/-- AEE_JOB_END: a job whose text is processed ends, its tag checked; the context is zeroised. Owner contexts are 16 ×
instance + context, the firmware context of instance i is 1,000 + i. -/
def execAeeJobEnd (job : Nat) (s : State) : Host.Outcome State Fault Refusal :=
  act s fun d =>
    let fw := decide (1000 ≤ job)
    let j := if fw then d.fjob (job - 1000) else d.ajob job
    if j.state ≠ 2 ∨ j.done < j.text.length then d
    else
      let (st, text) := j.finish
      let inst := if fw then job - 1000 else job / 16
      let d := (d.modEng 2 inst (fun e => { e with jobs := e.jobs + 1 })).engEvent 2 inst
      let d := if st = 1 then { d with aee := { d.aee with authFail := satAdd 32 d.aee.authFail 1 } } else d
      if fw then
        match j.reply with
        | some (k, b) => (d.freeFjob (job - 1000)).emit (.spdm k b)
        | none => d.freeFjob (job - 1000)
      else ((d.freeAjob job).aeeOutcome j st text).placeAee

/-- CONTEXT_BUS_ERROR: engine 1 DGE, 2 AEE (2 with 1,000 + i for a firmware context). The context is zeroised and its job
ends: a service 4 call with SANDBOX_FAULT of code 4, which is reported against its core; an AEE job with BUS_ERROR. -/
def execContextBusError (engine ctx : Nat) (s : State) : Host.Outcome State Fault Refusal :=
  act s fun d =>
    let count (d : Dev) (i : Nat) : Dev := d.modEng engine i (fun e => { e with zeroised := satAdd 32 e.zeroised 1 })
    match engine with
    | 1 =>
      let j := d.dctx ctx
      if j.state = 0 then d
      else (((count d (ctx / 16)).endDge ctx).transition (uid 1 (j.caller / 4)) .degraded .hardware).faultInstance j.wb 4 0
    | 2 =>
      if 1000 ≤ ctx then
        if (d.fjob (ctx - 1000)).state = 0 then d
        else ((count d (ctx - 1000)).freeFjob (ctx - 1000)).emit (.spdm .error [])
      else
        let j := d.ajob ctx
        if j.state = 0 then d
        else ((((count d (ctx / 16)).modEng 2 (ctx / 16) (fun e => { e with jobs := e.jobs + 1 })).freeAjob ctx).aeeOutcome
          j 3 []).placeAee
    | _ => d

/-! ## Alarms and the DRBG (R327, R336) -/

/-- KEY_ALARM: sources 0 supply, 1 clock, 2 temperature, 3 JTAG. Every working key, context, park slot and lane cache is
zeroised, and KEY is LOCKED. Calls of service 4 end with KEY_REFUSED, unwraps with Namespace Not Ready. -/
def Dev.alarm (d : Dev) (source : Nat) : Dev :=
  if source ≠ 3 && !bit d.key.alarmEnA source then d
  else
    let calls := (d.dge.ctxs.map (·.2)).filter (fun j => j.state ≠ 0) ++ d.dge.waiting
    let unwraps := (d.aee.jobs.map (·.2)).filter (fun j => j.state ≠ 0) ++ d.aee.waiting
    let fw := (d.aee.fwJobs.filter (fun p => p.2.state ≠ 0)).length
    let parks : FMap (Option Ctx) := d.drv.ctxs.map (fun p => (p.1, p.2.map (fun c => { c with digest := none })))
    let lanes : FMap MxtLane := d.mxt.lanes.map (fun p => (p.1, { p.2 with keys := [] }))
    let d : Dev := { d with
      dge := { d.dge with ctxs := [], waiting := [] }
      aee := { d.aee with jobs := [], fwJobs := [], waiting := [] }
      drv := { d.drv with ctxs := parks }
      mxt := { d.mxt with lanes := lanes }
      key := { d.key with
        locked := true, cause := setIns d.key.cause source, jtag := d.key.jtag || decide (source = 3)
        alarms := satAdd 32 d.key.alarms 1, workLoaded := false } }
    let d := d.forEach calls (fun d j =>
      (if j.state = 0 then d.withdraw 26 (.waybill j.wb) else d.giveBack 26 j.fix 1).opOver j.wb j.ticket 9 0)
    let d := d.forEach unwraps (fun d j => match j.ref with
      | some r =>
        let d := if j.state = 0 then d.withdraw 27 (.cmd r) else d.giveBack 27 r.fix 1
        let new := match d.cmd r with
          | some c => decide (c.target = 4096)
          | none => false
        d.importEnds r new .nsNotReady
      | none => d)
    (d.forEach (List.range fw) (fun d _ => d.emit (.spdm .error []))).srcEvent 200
===============
Exercise details:
Whenever a line in the entries holds the word "modEng", copy that line.

Exercise output:
      let d := (d.modEng 2 inst (fun e => { e with jobs := e.jobs + 1 })).engEvent 2 inst
    let count (d : Dev) (i : Nat) : Dev := d.modEng engine i (fun e => { e with zeroised := satAdd 32 e.zeroised 1 })
        else ((((count d (ctx / 16)).modEng 2 (ctx / 16) (fun e => { e with jobs := e.jobs + 1 })).freeAjob ctx).aeeOutcome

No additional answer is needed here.